Must Do Problems of Permutation and Combination

Q 2046478373

In a steamer there are stalls for `12` animals and there are horses, cows
and calves (not less than `12` each) ready to be shipped. They can be
loaded in `3^(12)` ways.
NCERT Exemplar

(A)

True

(B)

False

Solution:

There are three types of animals and stalls available for `12` animals.
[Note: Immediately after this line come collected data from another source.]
/-- Settles O12: an error is `raise Error` with the word, and the moves of a command in progress raise none. -/
theorem errorsArePrecise : Obligations.ErrorsArePrecise := by
  refine ⟨fun s t v hs h ht => ?_, fun s t hrun hs h => step_raises_nothing hrun hs h⟩
  obtain ⟨c, rfl⟩ := execute_raises hs h ht
  exact ⟨rfl, rfl, rfl, rfl, rfl, initDone_raiseError c v s, rfl⟩

/-! ### The order of the conditions (R81, R175) -/

theorem pixelLegal_eq_false_iff (x y : BitVec 8) : pixelLegal x y = false ↔ 128 ≤ x.toNat ∨ 64 ≤ y.toNat := by
  rw [← Bool.not_eq_true, pixelLegal_iff]; omega

theorem originLegal_eq_false_iff (x y : BitVec 8) :
    originLegal x y = false ↔ y.toNat % 8 ≠ 0 ∨ 64 ≤ y.toNat ∨ 128 < x.toNat + 8 := by
  rw [← Bool.not_eq_true, originLegal_iff]; omega

/-- Settles O13: the fault state, then the decoder, then the checks of the command the word is the encoding of. -/
theorem firstConditionDecidesTheError : Obligations.FirstConditionDecidesTheError := by
  intro s v
  split
  · next hf => exact execute_faulted hf v
  next hf =>
  have hf : faulted s = false := Bool.eq_false_iff.mpr hf
  cases hdec : decode v with
  | error e => exact execute_of_decode_error hdec hf
  | ok i =>
    obtain rfl := encodeOfDecodeIsTheWord v i hdec
    rw [execute_of_decode hdec]
    cases i with
    | setPixel x y val =>
      dsimp only
      split
      · next hout => exact exec_setPixel_rejected val hf ((pixelLegal_eq_false_iff x y).mpr hout)
      · next hin =>
        have hl : pixelLegal x y = true := Bool.eq_true_of_not_eq_false (mt (pixelLegal_eq_false_iff x y).mp hin)
        exact ⟨_, exec_setPixel_legal val hf hl, hf⟩
    | drawGlyph x y =>
      dsimp only
      split
      · next hout => exact exec_drawGlyph_rejected hf ((originLegal_eq_false_iff x y).mpr hout)
      · next hin =>
        have hl : originLegal x y = true := Bool.eq_true_of_not_eq_false (mt (originLegal_eq_false_iff x y).mp hin)
        exact ⟨_, exec_drawGlyph_legal hf hl, (congrArg statusFault (writeBytes_status _ _ _)).trans hf⟩
    | clear => exact ⟨_, exec_clear hf, hf⟩
    | init => exact ⟨_, exec_init hf, hf⟩
    | render len =>
      dsimp only
      split
      · next hi => exact exec_render_notInit hf hi len
      next hi =>
      have hi : initDone s = true := Bool.eq_true_of_not_eq_false hi
      split
      · next hlen => exact exec_render_size hf hi hlen
      next hlen =>
      have hlen : len.toNat = 1024 := Decidable.not_not.mp hlen
      refine ⟨fun i hlt hundef hbelow => ?_, fun hd => ⟨_, exec_render_legal hf hi hlen hd, hf⟩⟩
      have hne : defByte s i ≠ 0xFF#8 := fun hdef => Bool.false_ne_true (hundef.symm.trans ((byteDefined_iff s i).mpr hdef))
      exact exec_render_uninit hf hi hlen
        (frameUndefined_of_lowest hlt hne fun j hj => (byteDefined_iff s j).mp (hbelow j hj))
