-- ==== Sys2Proof/Machine/Flags.lean ====
section
/-! DEFINITION. The STATUS register: the codes of its fields and the word they make (R33, R200, R201), and the
conditions the commands test (R14, R152). -/

namespace Sys2Proof.Machine

/-- STATUS.PHASE's code (R33, R35); 3 never occurs. -/
def Phase.code : Phase → BitVec 2
  | .idle => 0
  | .ldHeader => 1
  | .ldPayload => 2

/-- STATUS.ERR's code (R200). -/
def Err.code : Err → BitVec 4
  | .ok => 0
  | .alloc => 5
  | .illegal => 6
  | .state => 7
  | .range => 8
  | .degen => 9

/-- STATUS.LDSTAT's code (R201). -/
def LdStat.code : LdStat → BitVec 4
  | .none => 0
  | .io => 1
  | .hdrShort => 2
  | .empty => 3
  | .payloadShort => 4
  | .alloc => 5
  | .ok => 15

/-- The word six STATUS fields make (R33), from bit 31 down: reserved, LDSTAT, ERR, reserved, DEGEN, RESULT, PHASE,
VALID. -/
def statusOf (ldstat : LdStat) (err : Err) (degen result : Bool) (phase : Phase) (valid : Bool) : U32 :=
  (0 : BitVec 16) ++ ldstat.code ++ err.code ++ (0 : BitVec 3) ++ BitVec.ofBool degen ++ BitVec.ofBool result
    ++ phase.code ++ BitVec.ofBool valid

/-- STATUS, register 1 (R33). -/
def statusWord (s : State) : U32 := statusOf s.ldstat s.err s.degen s.result s.phase s.valid

/-- Open: no load is running and no instance exists (R14, R21). -/
def State.isOpen (s : State) : Bool := decide (s.phase = .idle) && !s.valid

/-- The degenerate condition of R152: no bit buffer, `bitCount == 0` or `hashRounds == 0`. -/
def State.isDegenerate (s : State) : Bool :=
  !s.valid || decide (s.bitCount = 0) || decide (s.hashRounds = 0)

end Sys2Proof.Machine
end

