-- ==== Sys2Proof/Machine/Ops.lean ====
section
/-! DEFINITION. The named operations over memories and registers (R11 to R13), the ways a command ends (R206), the end of
a load session (R178), and reset (R230). -/

namespace Sys2Proof.Machine

/-- The answer of a command, a transaction or a step. -/
abbrev Answer := Host.Outcome State Fault Refusal

/-- The byte a memory lists at an offset, if it was written since the memory last became unspecified (R61, R62). -/
def Memory.lookup : Memory → Nat → Option Byte
  | [], _ => none
  | (a, b) :: m, k => if a = k then some b else Memory.lookup m k

/-- `MemWrite(S, k, 1, v)` of R11, keeping the offsets rising. -/
def Memory.store : Memory → Nat → Byte → Memory
  | [], k, v => [(k, v)]
  | (a, b) :: m, k, v =>
    if k < a then (k, v) :: (a, b) :: m
    else if k = a then (k, v) :: m
    else (a, b) :: Memory.store m k v

/-- `ceil8(n)` of R12, exact over the naturals. -/
def ceil8 (n : U64) : Nat := n.toNat / 8 + if n.toNat % 8 ≠ 0 then 1 else 0

/-- `be32` of R13: the first byte is the most significant. -/
def be32 (b0 b1 b2 b3 : Byte) : U32 :=
  BitVec.ofNat 32 (b0.toNat * 2 ^ 24 + b1.toNat * 2 ^ 16 + b2.toNat * 2 ^ 8 + b3.toNat)

/-- `be64` of R13: the first byte is the most significant. -/
def be64 (b0 b1 b2 b3 b4 b5 b6 b7 : Byte) : U64 :=
  BitVec.ofNat 64 (b0.toNat * 2 ^ 56 + b1.toNat * 2 ^ 48 + b2.toNat * 2 ^ 40 + b3.toNat * 2 ^ 32 + b4.toNat * 2 ^ 24
    + b5.toNat * 2 ^ 16 + b6.toNat * 2 ^ 8 + b7.toNat)

/-- `le32` of R13: the first byte is the least significant. -/
def le32 (b0 b1 b2 b3 : Byte) : U32 :=
  BitVec.ofNat 32 (b0.toNat + b1.toNat * 2 ^ 8 + b2.toNat * 2 ^ 16 + b3.toNat * 2 ^ 24)

/-- `x[STATUS].ERR <- e` (R37). -/
def State.withErr (s : State) (e : Err) : State := { s with err := e }

/-- `x[ENTRIES]`, `x[HASHROUNDS]`, `x[BITCOUNT]` written together (R97, R173, R178). -/
def State.withHeader (s : State) (e : U64) (h : U32) (n : U64) : State :=
  { s with entries := e, hashRounds := h, bitCount := n }

/-- RESULT and DEGEN written together (R36). -/
def State.withResult (s : State) (r d : Bool) : State := { s with result := r, degen := d }

/-- COMBINED and BITINDEX written together (R28, R29). -/
def State.withIndex (s : State) (c : U32) (b : U64) : State := { s with combined := c, bitIndex := b }

/-- BITMEM's content becomes unspecified (R61): nothing is listed and a new draw of free bytes begins. -/
def State.dropBitmem (s : State) : State := { s with bitmem := [], bitmemEpoch := s.bitmemEpoch + 1 }

/-- `raise e` (R206): the whole of error entry. The command stops, ERR takes the code and no other state changes;
nothing is saved and control goes nowhere. There is no return from an error (R207): the next CMD write overwrites ERR. -/
def raise (e : Err) (s : State) : Answer := .next (s.withErr e)

/-- A command that was accepted and completed: `x[STATUS].ERR <- E_OK` (R37). -/
def complete (s : State) : Answer := .next (s.withErr .ok)

/-- `load_fail(code)` of R178: the session ends, the header fields are cleared, BITMEM is given up; VALID, LDCNT and ERR
keep their values. -/
def loadFail (code : LdStat) (s : State) : State :=
  { (s.withHeader 0 0 0).dropBitmem with phase := .idle, ldstat := code }

/-- Reset (R230, R231): every register 0, `phase` IDLE, the three memories unspecified. The parameters stay, and so do
the host's side of the interface: the events that follow the reset and the data already returned (log entry 6). -/
def applyReset (s : State) : State :=
  { State.resetWith s.params with
    bitmemEpoch := s.bitmemEpoch + 1
    resetEpoch := s.resetEpoch + 1
    inbox := s.inbox
    outbox := s.outbox }

end Sys2Proof.Machine
end

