/-- No write to a register other than CMD and STREAM changes the load phase. -/
theorem WriteEffect.keeps_phase {s t : State} (h : WriteEffect s t) : t.phase = s.phase := by
  cases h with
  | same h => exact h.phase
  | instanceRegister _ _ _ _ ht | keyWindow _ _ ht | bitmemWindow _ _ _ ht => subst ht; rfl

/-- Settles O43: the effects on the load side that change the phase are reset, LOAD, a failed session, the 20th header
byte and the last payload byte. -/
theorem phaseTransitions : Obligations.PhaseTransitions := by
  intro s t e rest hs h hne
  cases step_loadSide hs h with
  | same h => exact absurd h.phase hne
  | reset he _ => exact .inl he
  | write h => exact absurd h.keeps_phase hne
  | command i hc h =>
    cases h with
    | same h => exact absurd h.phase hne
    | opened hi ho ht =>
      obtain ⟨hp, _⟩ := (isOpen_eq_true _).mp ho
      subst ht
      exact .inr (.inl ⟨hp, rfl, hi ▸ hc, rfl⟩)
    | failed _ hp code hcode ht =>
      have hmem : code ∈ [LdStat.io, .hdrShort, .empty, .payloadShort, .alloc] := by
        revert hcode; cases code <;> decide
      subst ht
      exact .inr (.inr (.inr (.inl ⟨hp, rfl, hmem, rfl, rfl, rfl⟩)))
    | sealed _ _ _ ht | released _ _ ht => exact absurd (congrArg State.phase ht) hne
  | stream d hw h =>
    cases h with
    | discarded _ ht | header _ _ ht | payload _ _ _ _ ht => exact absurd (congrArg State.phase ht) hne
    | badHeader hp _ code _ _ _ hcode ht =>
      have hmem : code ∈ [LdStat.io, .hdrShort, .empty, .payloadShort, .alloc] := by
        rcases hcode with rfl | rfl <;> decide
      have hpne : s.phase ≠ .idle := by rw [show s.phase = .ldHeader from hp]; decide
      subst ht
      exact .inr (.inr (.inr (.inl ⟨hpne, rfl, hmem, rfl, rfl, rfl⟩)))
    | goodHeader hp hc e h n hn hfit ht =>
      have h20 : (s.ldCnt + 1).toNat = 20 := by
        rw [toNat_add_one _ (by change s.ldCnt.toNat = 19 at hc; omega)]
        exact congrArg (· + 1) hc
      subst ht
      exact .inr (.inr (.inl ⟨hp, rfl, hw, hc, h20, hn, hfit⟩))
    | complete hp _ _ hlast ht =>
      subst ht
      exact .inr (.inr (.inr (.inr ⟨hp, rfl, hw, rfl, rfl, hlast⟩)))

/-! ## The invariant (R50) -/

/-- The half of the invariant about the parameters and the three memories. -/
structure State.WellStored (s : State) : Prop where
  params_wellFormed : s.params.wellFormed = true
  bitmem_wf : Memory.wf s.bitmem
  keybuf_wf : Memory.wf s.keybuf
  ldHdr_wf : Memory.wf s.ldHdr
  bitmem_bounded : Memory.below s.params.bitmemCap s.bitmem
  keybuf_bounded : Memory.below s.params.keyCap s.keybuf
  ldHdr_bounded : Memory.below 20 s.ldHdr

theorem State.Inv.wellStored {s : State} (h : s.Inv) : s.WellStored :=
  ⟨h.params_wellFormed, h.bitmem_wf, h.keybuf_wf, h.ldHdr_wf, h.bitmem_bounded, h.keybuf_bounded, h.ldHdr_bounded⟩

/-- The memory half reads the parameters and the memories alone. -/
theorem State.WellStored.congr {s t : State} (h : s.WellStored) (hp : t.params = s.params) (hb : t.bitmem = s.bitmem)
    (hk : t.keybuf = s.keybuf) (hl : t.ldHdr = s.ldHdr) : t.WellStored := by
  obtain ⟨h1, h2, h3, h4, h5, h6, h7⟩ := h
  constructor <;> simp only [hp, hb, hk, hl] <;> assumption
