-- ==== Sys2Proof/Syntax.lean ====
section
/-!
DEFINITION. The 34 instructions, one constructor per row of spec/opcode_table.json, in the table's order
(spec 30_encoding.md R74).  Operands are the fields of 00_scope.md R17; ignored bits (R77) are no operand.
-/

namespace Sys2Proof

/-- The instructions of R74. -/
inductive Instr where
  /-- `0--0` CLS (R191) -/
  | cls
  /-- `0--E` RET (R122) -/
  | ret
  /-- `1nnn` JP nnn (R123) -/
  | jp (nnn : Addr12)
  /-- `2nnn` CALL nnn (R121) -/
  | call (nnn : Addr12)
  /-- `3xkk` SE Vx,kk (R125) -/
  | seImm (x : Reg) (kk : Byte)
  /-- `4xkk` SNE Vx,kk (R126) -/
  | sneImm (x : Reg) (kk : Byte)
  /-- `5xy-` SE Vx,Vy (R127) -/
  | seReg (x y : Reg)
  /-- `6xkk` LD Vx,kk (R141) -/
  | ldImm (x : Reg) (kk : Byte)
  /-- `7xkk` ADD Vx,kk (R142) -/
  | addImm (x : Reg) (kk : Byte)
  /-- `8xy0` LD Vx,Vy (R143) -/
  | ldReg (x y : Reg)
  /-- `8xy1` OR Vx,Vy (R144) -/
  | orReg (x y : Reg)
  /-- `8xy2` AND Vx,Vy (R145) -/
  | andReg (x y : Reg)
  /-- `8xy3` XOR Vx,Vy (R146) -/
  | xorReg (x y : Reg)
  /-- `8xy4` ADD Vx,Vy (R147) -/
  | addReg (x y : Reg)
  /-- `8xy5` SUB Vx,Vy (R148) -/
  | subReg (x y : Reg)
  /-- `8x-6` SHR Vx (R149) -/
  | shr (x : Reg)
  /-- `8xy7` SUBN Vx,Vy (R150) -/
  | subnReg (x y : Reg)
  /-- `8x-E` SHL Vx (R151) -/
  | shl (x : Reg)
  /-- `9xy-` SNE Vx,Vy (R128) -/
  | sneReg (x y : Reg)
  /-- `Annn` LD I,nnn (R171) -/
  | ldI (nnn : Addr12)
  /-- `Bnnn` JP V0,nnn (R124) -/
  | jpV0 (nnn : Addr12)
  /-- `Cxkk` RND Vx,kk (R152) -/
  | rnd (x : Reg) (kk : Byte)
  /-- `Dxyn` DRW Vx,Vy,n (R192) -/
  | drw (x y : Reg) (n : RowCount)
  /-- `Ex9E` SKP Vx (R211) -/
  | skp (x : Reg)
  /-- `ExA1` SKNP Vx (R212) -/
  | sknp (x : Reg)
  /-- `Fx07` LD Vx,DT (R213) -/
  | ldVxDt (x : Reg)
  /-- `Fx0A` LD Vx,K (R214) -/
  | ldVxK (x : Reg)
  /-- `Fx15` LD DT,Vx (R215) -/
  | ldDtVx (x : Reg)
  /-- `Fx18` LD ST,Vx (R216) -/
  | ldStVx (x : Reg)
  /-- `Fx1E` ADD I,Vx (R172) -/
  | addIVx (x : Reg)
  /-- `Fx29` LD F,Vx (R173) -/
  | ldFVx (x : Reg)
  /-- `Fx33` LD B,Vx (R174) -/
  | ldBVx (x : Reg)
  /-- `Fx55` LD [I],Vx (R175) -/
  | stRegs (x : Reg)
  /-- `Fx65` LD Vx,[I] (R176) -/
  | ldRegs (x : Reg)
  deriving DecidableEq, Repr

end Sys2Proof
end

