-- ==== Sys2Proof/Laws/Decode.lean ====
section
/-!
SUPPORT. The fields of a packed word, and the bytes of a word.
-/

namespace Sys2Proof

/-- The low part of a concatenation. -/
theorem extract_append_low {n m k : Nat} (a : BitVec n) (b : BitVec m) (h : k ≤ m) :
    (a ++ b).extractLsb' 0 k = b.setWidth k := by
  ext j hj
  simp [BitVec.getLsbD_append, show j < m by omega]

/-- A part of a concatenation above its low operand. -/
theorem extract_append_high {n m k i : Nat} (a : BitVec n) (b : BitVec m) :
    (a ++ b).extractLsb' (m + i) k = a.extractLsb' i k := by
  ext j hj
  have h : ¬ m + i + j < m := by omega
  simp [BitVec.getLsbD_append, h, show m + i + j - m = i + j by omega]

theorem extract_self {n : Nat} (a : BitVec n) : a.extractLsb' 0 n = a := by
  ext j hj; simp

variable (h : BitVec 4) (x y : Reg) (n : RowCount) (kk : Byte) (nnn : Addr12)

@[simp] theorem highNibble_packNNN : highNibble (packNNN h nnn) = h :=
  (extract_append_high (i := 0) h nnn).trans (extract_self h)

@[simp] theorem fieldNNN_packNNN : fieldNNN (packNNN h nnn) = nnn :=
  (extract_append_low h nnn (Nat.le_refl 12)).trans (BitVec.setWidth_eq nnn)

@[simp] theorem highNibble_packXKK : highNibble (packXKK h x kk) = h :=
  (extract_append_high (i := 4) (h ++ (BitVec.ofFin x : BitVec 4)) kk).trans
    ((extract_append_high (i := 0) h _).trans (extract_self h))

@[simp] theorem fieldX_packXKK : fieldX (packXKK h x kk) = x :=
  congrArg BitVec.toFin ((extract_append_high (i := 0) (h ++ (BitVec.ofFin x : BitVec 4)) kk).trans
    ((extract_append_low h _ (Nat.le_refl 4)).trans (BitVec.setWidth_eq _)))

@[simp] theorem fieldKK_packXKK : fieldKK (packXKK h x kk) = kk :=
  (extract_append_low (h ++ (BitVec.ofFin x : BitVec 4)) kk (Nat.le_refl 8)).trans (BitVec.setWidth_eq kk)

@[simp] theorem lowByte_packXKK : lowByte (packXKK h x kk) = kk := fieldKK_packXKK h x kk

@[simp] theorem highNibble_packXYN : highNibble (packXYN h x y n) = h :=
  (extract_append_high (i := 8) (h ++ (BitVec.ofFin x : BitVec 4) ++ (BitVec.ofFin y : BitVec 4)) _).trans
    ((extract_append_high (i := 4) (h ++ (BitVec.ofFin x : BitVec 4)) _).trans
      ((extract_append_high (i := 0) h _).trans (extract_self h)))

@[simp] theorem fieldX_packXYN : fieldX (packXYN h x y n) = x :=
  congrArg BitVec.toFin
    ((extract_append_high (i := 4) (h ++ (BitVec.ofFin x : BitVec 4) ++ (BitVec.ofFin y : BitVec 4)) _).trans
      ((extract_append_high (i := 0) (h ++ (BitVec.ofFin x : BitVec 4)) _).trans
        ((extract_append_low h _ (Nat.le_refl 4)).trans (BitVec.setWidth_eq _))))

@[simp] theorem fieldY_packXYN : fieldY (packXYN h x y n) = y :=
  congrArg BitVec.toFin
    ((extract_append_high (i := 0) (h ++ (BitVec.ofFin x : BitVec 4) ++ (BitVec.ofFin y : BitVec 4)) _).trans
      ((extract_append_low (h ++ (BitVec.ofFin x : BitVec 4)) _ (Nat.le_refl 4)).trans (BitVec.setWidth_eq _)))

@[simp] theorem lowNibble_packXYN : lowNibble (packXYN h x y n) = BitVec.ofFin n :=
  (extract_append_low (h ++ (BitVec.ofFin x : BitVec 4) ++ (BitVec.ofFin y : BitVec 4)) _ (Nat.le_refl 4)).trans
    (BitVec.setWidth_eq _)

@[simp] theorem fieldN_packXYN : fieldN (packXYN h x y n) = n := congrArg BitVec.toFin (lowNibble_packXYN h x y n)

/-- The two bytes of a word, high byte first, make the word again (R57). -/
@[simp] theorem wordOfBytes_bytes (w : Word) : wordOfBytes (highByte w) (lowByte w) = w := by
  apply BitVec.eq_of_getLsbD_eq
  intro j hj
  simp only [wordOfBytes, highByte, lowByte, BitVec.getLsbD_append, BitVec.getLsbD_extractLsb']
  by_cases h8 : j < 8
  · simp [h8]
  · simp [h8, show j - 8 < 8 by omega, show 8 + (j - 8) = j by omega]

@[simp] theorem highByte_wordOfBytes (a b : Byte) : highByte (wordOfBytes a b) = a :=
  (extract_append_high (i := 0) a b).trans (extract_self a)

@[simp] theorem lowByte_wordOfBytes (a b : Byte) : lowByte (wordOfBytes a b) = b :=
  (extract_append_low a b (Nat.le_refl 8)).trans (BitVec.setWidth_eq b)

/-! ### A word is its fields -/

theorem packNNN_fields (w : Word) : packNNN (highNibble w) (fieldNNN w) = w := by
  apply BitVec.eq_of_getLsbD_eq
  intro j hj
  simp only [packNNN, highNibble, fieldNNN, BitVec.getLsbD_append, BitVec.getLsbD_extractLsb']
  by_cases h : j < 12
  · simp [h]
  · simp [h, show j - 12 < 4 by omega, show 12 + (j - 12) = j by omega]

theorem packXKK_fields (w : Word) : packXKK (highNibble w) (fieldX w) (fieldKK w) = w := by
  apply BitVec.eq_of_getLsbD_eq
  intro j hj
  have hx : (BitVec.ofFin (fieldX w) : BitVec 4) = w.extractLsb' 8 4 := rfl
  simp only [packXKK, hx, highNibble, fieldKK, BitVec.getLsbD_append, BitVec.getLsbD_extractLsb']
  by_cases h : j < 8
  · simp [h]
  · by_cases h' : j < 12
    · simp [h, show j - 8 < 4 by omega, show 8 + (j - 8) = j by omega]
    · simp [h, show ¬ (j - 8 < 4) by omega, show j - 8 - 4 < 4 by omega, show 12 + (j - 8 - 4) = j by omega]

theorem packXYN_fields (w : Word) : packXYN (highNibble w) (fieldX w) (fieldY w) (fieldN w) = w := by
  apply BitVec.eq_of_getLsbD_eq
  intro j hj
  have hx : (BitVec.ofFin (fieldX w) : BitVec 4) = w.extractLsb' 8 4 := rfl
  have hy : (BitVec.ofFin (fieldY w) : BitVec 4) = w.extractLsb' 4 4 := rfl
  have hn : (BitVec.ofFin (fieldN w) : BitVec 4) = w.extractLsb' 0 4 := rfl
  simp only [packXYN, hx, hy, hn, highNibble, BitVec.getLsbD_append, BitVec.getLsbD_extractLsb']
  by_cases h : j < 4
  · simp [h]
  · by_cases h' : j < 8
    · simp [h, show j - 4 < 4 by omega, show 4 + (j - 4) = j by omega]
    · by_cases h'' : j < 12
      · simp [h, show ¬ (j - 4 < 4) by omega, show j - 4 - 4 < 4 by omega, show 8 + (j - 4 - 4) = j by omega]
      · simp [h, show ¬ (j - 4 < 4) by omega, show ¬ (j - 4 - 4 < 4) by omega, show j - 4 - 4 - 4 < 4 by omega,
          show 12 + (j - 4 - 4 - 4) = j by omega]

/-! ### Masks of the opcode map (R74) as fields -/

/-- The mask of a row keyed by the high nibble alone. -/
theorem and_F000 (w : Word) : w &&& 0xF000#16 = (highNibble w ++ 0#12 : BitVec 16) := by
  apply BitVec.eq_of_getLsbD_eq
  intro j hj
  have hm : ∀ j < 16, (0xF000#16).getLsbD j = decide (12 ≤ j) := by decide
  simp only [highNibble, BitVec.getLsbD_and, BitVec.getLsbD_append, BitVec.getLsbD_extractLsb', hm j hj]
  by_cases h : j < 12
  · simp [h]
  · simp [h, show 12 ≤ j by omega, show j - 12 < 4 by omega, show 12 + (j - 12) = j by omega]

/-- The mask of a row keyed by the high and the low nibble. -/
theorem and_F00F (w : Word) : w &&& 0xF00F#16 = (highNibble w ++ 0#8 ++ lowNibble w : BitVec 16) := by
  apply BitVec.eq_of_getLsbD_eq
  intro j hj
  have hm : ∀ j < 16, (0xF00F#16).getLsbD j = (decide (12 ≤ j) || decide (j < 4)) := by decide
  simp only [highNibble, lowNibble, BitVec.getLsbD_and, BitVec.getLsbD_append, BitVec.getLsbD_extractLsb', hm j hj]
  by_cases h : j < 4
  · simp [h]
  · by_cases h' : j < 12
    · simp [h, show j - 4 < 8 by omega, show ¬ 12 ≤ j by omega]
    · simp [h, show ¬ (j - 4 < 8) by omega, show 12 ≤ j by omega, show j - 4 - 8 < 4 by omega,
        show 12 + (j - 4 - 8) = j by omega]

/-- The mask of a row keyed by the high nibble and the low byte. -/
theorem and_F0FF (w : Word) : w &&& 0xF0FF#16 = (highNibble w ++ 0#4 ++ lowByte w : BitVec 16) := by
  apply BitVec.eq_of_getLsbD_eq
  intro j hj
  have hm : ∀ j < 16, (0xF0FF#16).getLsbD j = (decide (12 ≤ j) || decide (j < 8)) := by decide
  simp only [highNibble, lowByte, BitVec.getLsbD_and, BitVec.getLsbD_append, BitVec.getLsbD_extractLsb', hm j hj]
  by_cases h : j < 8
  · simp [h]
  · by_cases h' : j < 12
    · simp [h, show j - 8 < 4 by omega, show ¬ 12 ≤ j by omega]
    · simp [h, show ¬ (j - 8 < 4) by omega, show 12 ≤ j by omega, show j - 8 - 4 < 4 by omega,
        show 12 + (j - 8 - 4) = j by omega]

/-- A word that a row of mask 0xF000 selects has the row's high nibble. -/
theorem keys_F000 {w v : Word} (h : w &&& 0xF000#16 = v) : highNibble w = v.extractLsb' 12 4 := by
  rw [← h, and_F000]
  exact ((extract_append_high (i := 0) (highNibble w) (0#12)).trans (extract_self _)).symm

/-- A word that a row of mask 0xF00F selects has the row's high and low nibble. -/
theorem keys_F00F {w v : Word} (h : w &&& 0xF00F#16 = v) :
    highNibble w = v.extractLsb' 12 4 ∧ lowNibble w = v.extractLsb' 0 4 := by
  rw [← h, and_F00F]
  exact ⟨((extract_append_high (i := 8) (highNibble w ++ 0#8) (lowNibble w)).trans
      ((extract_append_high (i := 0) (highNibble w) (0#8)).trans (extract_self _))).symm,
    ((extract_append_low (highNibble w ++ 0#8) (lowNibble w) (Nat.le_refl 4)).trans (BitVec.setWidth_eq _)).symm⟩

/-- A word that a row of mask 0xF0FF selects has the row's high nibble and low byte. -/
theorem keys_F0FF {w v : Word} (h : w &&& 0xF0FF#16 = v) :
    highNibble w = v.extractLsb' 12 4 ∧ lowByte w = v.extractLsb' 0 8 := by
  rw [← h, and_F0FF]
  exact ⟨((extract_append_high (i := 4) (highNibble w ++ 0#4) (lowByte w)).trans
      ((extract_append_high (i := 0) (highNibble w) (0#4)).trans (extract_self _))).symm,
    ((extract_append_low (highNibble w ++ 0#4) (lowByte w) (Nat.le_refl 8)).trans (BitVec.setWidth_eq _)).symm⟩

end Sys2Proof
end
Number of ways of loading `= 3^(12)`

Correct Answer is `=>` (A)

Q 1382856737

A person wishes to make as many different parties as he can out of `10` of his friends. Each party consist of same no. of friends. Out of these parties in how many parties a particular friend will be found?

(A)

`252`

(B)

`10`

(C)

`210`

(D)

`126`

Solution:

Let him invite r friends at a time in each party.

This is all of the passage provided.